If you want to see it or want to try my approach, I put sources to my GitHub repo. It has some implicit dependencies I was too lazy to enumerate and I should write some documentation, but it should download kernel and busybox sources, compile everything, download openSUSE JeOS and Raspberry binary blobs, put everything together and produce SD directory with files to put on SD card. Just for convenience, I will temporally provide binary archive that you can just unpack to SD card and test. Currently it is really just booting. No ownCloud installed yet, although nginx and php7 are there. It should get IP via DHCP, use HDMI out and you should be able to either ssh to it or login on second console using root account and password owncloud.

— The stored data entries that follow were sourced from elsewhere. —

-- ==== Sys2Proof/Syntax.lean ====
section
/-! DEFINITION. The commands: one constructor per row of spec/opcode_table.json (30_encoding.md R67). -/

namespace Sys2Proof

/-- The block's commands. -/
inductive Instr where
  /-- SCRAMBLE, word 0x01 (40_scrambler.md R81). -/
  | scramble
  /-- UNSCRAMBLE, the alias of SCRAMBLE: same word, same rule (R72, R83). The decoder yields `scramble`. -/
  | unscramble
  /-- ENCODE, word 0x02 (41_codec.md R91). -/
  | encode
  /-- DECODE, word 0x03 (41_codec.md R96). -/
  | decode
  /-- WRBIT `b`, word 0x04 or 0x14 (42_pixel_channel.md R111). -/
  | wrbit (b : Bit)
  /-- RDBIT, word 0x05 (42_pixel_channel.md R112). -/
  | rdbit
  /-- EMBED, word 0x06 (43_engine.md R121). -/
  | embed
  /-- EXTRACT, word 0x07 (43_engine.md R124). -/
  | extract
  /-- CAPCHK, word 0x08 (44_capacity.md R132). -/
  | capchk
  /-- HIDE, word 0x09 (45_pipeline.md R141). -/
  | hide
  /-- SHOW, word 0x0A (45_pipeline.md R142); `show` is a word of Lean's own. -/
  | showCmd
  deriving DecidableEq, Repr

end Sys2Proof
end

What is currently just in TODO is to actually install and play with ownCloud. There is plenty of questions to discuss, like where to put the database and which one. In case of MySQL, we could even divide it and put some tables there and others elsewhere. We have SD, HDD and RAM. Speaking about HDD, also in TODO is to find, format and mount USB drive. That’s also about customizing the final rootfs. Last thing that I would like to do at some point is to try to have an easy way how to recompress the system after updates/additional installs and cleanup the overlay. But that is far future. This post is mainly for people playing with PiDrive to explain which way I’m going and pointing everybody to my GitHub repo 🙂

TLDR version

I got my Raspberry Pi 2 booting from SD card and automatically repartitioning it and it’s easy to deploy, just unpack this archive on SD card with FAT. Sources are at my GitHub, so you can take a look at what it does. No ownCloud installed yet. Root password is owncloud.